I’m a mechanical engineer and figuring out the appropriate strength a part needs, then making it twice as strong, is a common tactic. You can’t account for material differences, little casting voids, or just your math being off a little by the approximate methods we use to calculate stresses. The more perfectly we can model and then repeatedly destructively test a part, the closer we can get to a safety factor of 1.

Ah, gotcha. That makes sense!
I think they mean that this particular element was massively overloaded (200% more than its max, which would mean 400% of the design load), not that a few cars and a truck were overloading the bridge. It was more the structure self weight that is relevant. Somehow extra load was transferred onto that element which should have been taken by other elements. It doesn't seem good that failure of one element would cause the whole thing to fall down though.
There are a number of bridges where I live that cannot handle a truck with trailer. They have large signs warning what the maximum load is.

They are mostly on rarely used roads in farm country (as in a handful of cars per week cross), so a truck with lime is one of the more likely potential loads, but of course the local farmers know that bridge can't handle the weight of a truck and plan their deliveries to take a different route (which often more than doubles the trip time vs if the bridge could handle the weight)

The problem comes when those type of bridges don't collapse the first time someone overloads them; then people start using it because "eh it works" and eventually it fails.
Is there some well established way to make some very visible but not structural part of a bridge to collapse after an overload, to scare people and make them report the problem?
You probably could, but the amount of engineering and cost required would be simpler to just replace the bridge with a stronger one.

Often these "car only" country bridges are just some large wooden beams over a creek; even a simple concrete culvert replacement would be truck-proof.

Some of them do things like this: https://www.alamy.com/stock-photo-small-car-suv-crossing-the...
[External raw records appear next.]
/-- The end of start-up's image read (R160, R161). Of a good image the tag, the clock settings, the nominal drift (which is the
drift word too, R27), the output settings, the partition mode with every region's free list whole, the boot preset and the classes are taken
as its words hold them, the status is LOADED, and nothing else changes, the governing strobe divider too until its next multiple
(R160; the rate kept for it is the model's, log 19); without a boot preset the part then runs, with one the
preset's read is waited for. A bad image leaves the defaults with its cause, and the part runs. The cause is the first of these that
fails of its words: MAGIC, VERSION, LENGTH, CHECK, the ones' complement sum of the body's halves, and RANGE, the range of each setting
(R159, R4, R111). -/
def Obligations.ImageReadEndsStartUp : Prop :=
  ∀ (s : State) (ws : Vector Word32 23), s.port = .startImage .clocking →
    (let sum := ((ws.toList.drop 4).map fun w => (w.extractLsb' 16 16).toNat + (w.extractLsb' 0 16).toNat).sum
     let folded := if sum = 0 then 0 else (sum - 1) % 65535 + 1
     let within := fun (lo hi x : Nat) => lo ≤ x ∧ x ≤ hi
     let header := ws[0] = 0x54313801 ∧ ws[1] = 1 ∧ ws[2] = 19
     let checked := folded = (ws[3].extractLsb' 0 16).toNat
     let ranged := ws[4].extractLsb' 0 16 ≠ 0xFFFF ∧ (ws[6].extractLsb' 24 8).toNat ≤ 1 ∧
       within 1 600 (ws[6].extractLsb' 0 16).toNat ∧ within 246 245760 ws[8].toNat ∧ within 25 24576 ws[9].toNat ∧
       (-1288490 ≤ ws[10].toInt ∧ ws[10].toInt ≤ 1288490) ∧ (ws[11].toNat = 3 ∨ ws[11].toNat = 5) ∧ ws[12].toNat ≤ 245760 ∧
       within 2458 983040 ws[13].toNat ∧ (ws[14].extractLsb' 0 8 = 1 ∨ ws[14].extractLsb' 0 8 = 2 ∨ ws[14].extractLsb' 0 8 = 4) ∧
       ((ws[14].extractLsb' 8 8).toNat ≤ 7 ∨ ws[14].extractLsb' 8 8 = 0xFF) ∧
       ∀ k : Fin 32, ((ws.toList.getD (15 + k.val / 4) 0).extractLsb' (24 - 8 * (k.val % 4)) 8).toNat ≤ 2
     (ws[0] ≠ 0x54313801 → judgeImage ws = .bad .magic) ∧
     (ws[0] = 0x54313801 → ws[1] ≠ 1 → judgeImage ws = .bad .version) ∧
     (ws[0] = 0x54313801 → ws[1] = 1 → ws[2] ≠ 19 → judgeImage ws = .bad .length) ∧
     (header → ¬ checked → judgeImage ws = .bad .check) ∧
     (header → checked → ¬ ranged → judgeImage ws = .bad .range) ∧
     (header → checked → ranged → ∃ x, judgeImage ws = .good x)) ∧
    (∀ x, judgeImage ws = .good x →
      let taken : State := { s with
        deviceTag := x.deviceTag
        clock := { s.clock with settings := x.settings, nominalDrift := x.nominalDrift, epsilon := x.nominalDrift }
        output := x.output, partition := x.partition, freeLists := fullFreeLists x.partition, bootPreset := x.bootPreset
        classes := x.classes, imageStatus := .loaded, defaultCause := none }
      (x.deviceTag = ws[4].extractLsb' 0 16 ∧ x.settings.masterId = ws[5].extractLsb' 0 16 ∧
        x.settings.holdoverLimit = (ws[6].extractLsb' 0 16).toNat ∧ x.settings.linkLatency = ws[7].extractLsb' 16 16 ∧
        x.settings.edgeLatency = ws[7].extractLsb' 0 16 ∧ x.settings.gate = ws[8].toNat ∧ x.settings.window = ws[9].toNat ∧
        x.nominalDrift = ws[10].toInt ∧ x.output.rate.code = ws[11].toNat ∧ x.output.ko = ws[12].toNat ∧
        x.output.rt = ws[13].toNat ∧ x.partition.regions = (ws[14].extractLsb' 0 8).toNat ∧
        x.settings.source.code = (ws[6].extractLsb' 24 8).toNat ∧
        (ws[14].extractLsb' 8 8).toNat = (match x.bootPreset with | none => 0xFF | some p => p.val) ∧
        ∀ k : Fin 32, (x.classes[k.val]).code =
          ((ws.toList.getD (15 + k.val / 4) 0).extractLsb' (24 - 8 * (k.val % 4)) 8).toNat) ∧
      (x.bootPreset = none →
        exec (.imageReadEnd ws) s = .next { offerPart .imageStatus 0x01000000 taken with port := .idle, run := .running }) ∧
      ∀ p, x.bootPreset = some p →
        exec (.imageReadEnd ws) s = .next { taken with
          port := .startPreset p (.waiting false s.localCount), flashOut := [.statusPoll] }) ∧
    (∀ c, judgeImage ws = .bad c →
      exec (.imageReadEnd ws) s = .next { offerPart .imageStatus (bytesWord 2 c.code 0 0)
        { s with imageStatus := .defaulted, defaultCause := some c } with port := .idle, run := .running })

/-- The end of start-up's preset read (R161): a good preset becomes the route table, a bad one leaves it as it was, and
the part runs. A preset is bad for CHECK where its check word is not the ones' complement sum of its entries' halves; with a right
check word it is bad for CONTENT where a used entry names a slot, channel or lane there is not or two name the same, and else good,
with the entries its words hold (R159, R114). That bits 30..28 of an entry are not looked at is the model's choice (log 17). -/
def Obligations.BootPresetEndsStartUp : Prop :=
  ∀ (s : State) (ws : Vector Word32 17) (p : Fin 8), s.port = .startPreset p .clocking → s.imageStatus = .loaded →
    s.defaultCause = none →
    (let sum := ((ws.toList.take 16).map fun w => (w.extractLsb' 16 16).toNat + (w.extractLsb' 0 16).toNat).sum
     let folded := if sum = 0 then 0 else (sum - 1) % 65535 + 1
     let checked := folded = (ws[16].extractLsb' 0 16).toNat
     let word := fun (k : Fin 16) => ws[k.val]
     let used := fun (k : Fin 16) => (word k).extractLsb' 31 1 = 1
     let place := fun (k : Fin 16) => (word k).extractLsb' 16 12
     let ranged := fun (k : Fin 16) => ((word k).extractLsb' 24 4).toNat < 8 ∧ ((word k).extractLsb' 20 4).toNat < 2 ∧
       ((word k).extractLsb' 16 4).toNat < 4
     let sound := (∀ k, used k → ranged k) ∧ ∀ j k, used j → used k → place j = place k → j = k
     (¬ checked → judgePreset ws = .bad .check) ∧
     (checked → ¬ sound → judgePreset ws = .bad .content) ∧
     (checked → sound → ∃ t, judgePreset ws = .good t ∧ ∀ k : Fin 16,
       (¬ used k → t[k.val] = none) ∧
       (used k → ∃ r, t[k.val] = some r ∧ r.slot.val = ((word k).extractLsb' 24 4).toNat ∧
         r.channel.val = ((word k).extractLsb' 20 4).toNat ∧ r.lane.val = ((word k).extractLsb' 16 4).toNat ∧
         r.gain = (word k).extractLsb' 0 16))) ∧
    (∀ t, judgePreset ws = .good t →
      exec (.bootPresetReadEnd ws) s =
        .next { offerPart .imageStatus 0x01000100 { s with routes := t } with port := .idle, run := .running }) ∧
    (∀ c, judgePreset ws = .bad c →
      exec (.bootPresetReadEnd ws) s =
        .next { offerPart .imageStatus (bytesWord 1 0 2 c.code) s with port := .idle, run := .running })

/-- What SAVE writes, start-up reads back: an image whose settings are in range is judged good, as those very settings
(R159, R162, R171). -/
def Obligations.SavedImageReadsBack : Prop :=
  ∀ (x : Image) (ws : Vector Word32 23), ws.toList = imageWords x → x.deviceTag ≠ 0xFFFF →
    (1 ≤ x.settings.holdoverLimit ∧ x.settings.holdoverLimit ≤ 600) → (246 ≤ x.settings.gate ∧ x.settings.gate ≤ 245760) →
    (25 ≤ x.settings.window ∧ x.settings.window ≤ 24576) →
    (-Config.driftLimit ≤ x.nominalDrift ∧ x.nominalDrift ≤ Config.driftLimit) →
    x.output.ko ≤ 245760 → (2458 ≤ x.output.rt ∧ x.output.rt ≤ 983040) →
    judgeImage ws = .good x

/-- What PRESET-PUT writes, a recall reads back: a route table without two entries for one slot, channel and lane is
judged good, as that very table (R159, R163, R171). -/
def Obligations.StoredPresetReadsBack : Prop :=
  ∀ (t : RouteTable) (ws : Vector Word32 17), ws.toList = presetWords t → routesDistinct t.toList = true →
    judgePreset ws = .good t

/-! ## The Image Port (chapter 10) -/

/-- The wait before a preset read, for ROUTE-RECALL or for a RECALL cue. A report of neither busy nor suspended ends it and the
read of that sector is issued, any other leaves it with another status-poll (R158); at its bound of 2 s the read fails for TIMEOUT, the
route table stays, a RECALL whose staged table is FILLING leaves the cue table, and the Image Port is IDLE (R158, R165, R135). A read
made over a suspended write waits for not busy alone, suspended or not; a flash found busy first is asked to suspend; at the bound read
and write both fail, in that order (R158, R166). In start-up the wait before the image's read issues resume where the flash reports
suspended, once, its bound then running from the resume, and at the bound the part runs DEFAULTED with cause TIMEOUT; the wait before
the boot preset's read ends at its bound with the preset FAILED for TIMEOUT, the route table as it was and the part RUNNING (R158,
R160, R161, R167). That one report decides whether to suspend, that it is bounded by 2 s from the request, and that a resume asked for
once is not issued again is the model's choice (log 13). -/
def Obligations.ReadWaitEnds : Prop :=
  ∀ (s : State) (b : Bool) (t : Time) (p : Fin 8) (d : ReadDest),
    let r : PresetRead := { preset := p, dest := d }
    let read : FlashOp := .read (4096 * (p.val + 1)) 68
    let spared : State :=
      if d = .staged ∧ s.staged = .filling then { s with staged := .free, cues := s.cues.filter (fun x => !x.isRecall) } else s
    let failed := offerPart .flashFailed (bytesWord (match d with | .live => 3 | .staged => 4) p.val 0 6) { spared with port := .idle }
    let bound := 49152000 ≤ sdiff s.localCount t
    (s.port = .startImage (.waiting b t) →
      (∀ busy suspended : Bool, exec (.statusPoll busy suspended) s = .next (
        if suspended = true ∧ b = false then
          { s with port := .startImage (.waiting true s.localCount), flashOut := [.resume, .statusPoll] }
        else if busy = false ∧ suspended = false then { s with port := .startImage .clocking, flashOut := [.read 0 92] }
        else { s with flashOut := [.statusPoll] })) ∧
      (bound → exec .flashWaitTimeout s = .next { offerPart .imageStatus (bytesWord 2 6 0 0)
        { s with imageStatus := .defaulted, defaultCause := some .timeout } with port := .idle, run := .running }) ∧
      (¬ bound → exec .flashWaitTimeout s = .next s)) ∧
    (s.port = .startPreset p (.waiting b t) →
      (∀ busy suspended : Bool, exec (.statusPoll busy suspended) s = .next (
        if busy = false ∧ suspended = false then { s with port := .startPreset p .clocking, flashOut := [read] }
        else { s with flashOut := [.statusPoll] })) ∧
      (bound → s.imageStatus = .loaded → s.defaultCause = none → exec .flashWaitTimeout s = .next
        { offerPart .imageStatus (bytesWord 1 0 2 6) s with port := .idle, run := .running }) ∧
      (¬ bound → exec .flashWaitTimeout s = .next s)) ∧
    (s.port = .reading r (.waiting b t) →
      (∀ busy suspended : Bool, exec (.statusPoll busy suspended) s = .next (
        if busy = false ∧ suspended = false then { s with port := .reading r .clocking, flashOut := [read] }
        else { s with flashOut := [.statusPoll] })) ∧
      (bound → exec .flashWaitTimeout s = .next failed) ∧ (¬ bound → exec .flashWaitTimeout s = .next s)) ∧
    ∀ (w : SectorWrite) (el : Int) (issued busy suspended : Bool),
      (s.port = .suspended w el issued r (.suspending t) → exec (.statusPoll busy suspended) s = .next (
        if busy = false then { s with port := .suspended w el issued r .clocking, flashOut := [read] }
        else { s with flashOut := [.statusPoll] })) ∧
      (s.port = .suspended w el issued r (.deciding t) → exec (.statusPoll busy suspended) s = .next (
        if busy = false then { s with port := .suspended w el issued r .clocking, flashOut := [read] }
        else { s with port := .suspended w el true r (.suspending s.localCount), flashOut := [.suspend, .statusPoll] })) ∧
      (s.port = .suspended w el issued r (.suspending t) ∨ s.port = .suspended w el issued r (.deciding t) →
        (bound → exec .flashWaitTimeout s = .next (offerPart .flashFailed
          (match w.job with | .save => bytesWord 1 0 0 6 | .presetPut q => bytesWord 2 q.val 0 6) failed)) ∧
        (¬ bound → exec .flashWaitTimeout s = .next s))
A really simple catch all, that isn't quite accurate for all cases would be to put a sign over the top of such a bridge,that limits the height of vehicles crossing, excluding trucks with the tall trailers. Would not work for loads that aren't tall though.
I would have thought a few strain gauges, maybe some logic to filter false positives (if that's a risk) and a light would do a reasonable job.
Wait until you see the known issues and reports on bridges in the US that did collapse. Nobody monitors this stuff even on important ones.
Here that doesn't seem to be the case. If you look at the western approach to the bridge in StreetView (which is from 2019, the eastern part has imagery after the collapse), there is no weight limitation sign to be seen. As such, you would expect the bridge to be able to carry the load in the worst case scenario of both lanes being filled to capacity with heavy vehicles, so failing because of one single truck and one or two cars is really bad...
Reaction: +1...but there is still an "on any public road or bridge" weight limit for trucks, buried somewhere in Norway's regulations for trucking & highways.

The stereotype would be that the law-abiding Norwegian truckers are always careful to keep their trucks below the legal weight limits...but stereotypes aren't always true.

This Norwegian bridge is practically brand new.

Are these bridges you are referring to from your area really old and poorly maintained bridges?

Mostly, some date back to the 1800s. Some are a bit more modern, but still mid 1900s. Though in farm country it isn't unheard of to save money buy not building one up to the weight of a loaded truck. For that matter, there are farmers who run more than max weight of the road (this is sometimes even legal, it damages the roads, but replacing a road a bit early is considered cheaper than building to higher capacity - bridge weight limits cannot legally be exceeded though, and farmer going overweight know where they can't go)
I read it to imply there was a design or construction problem that meant the part that failed experienced much more load than intended.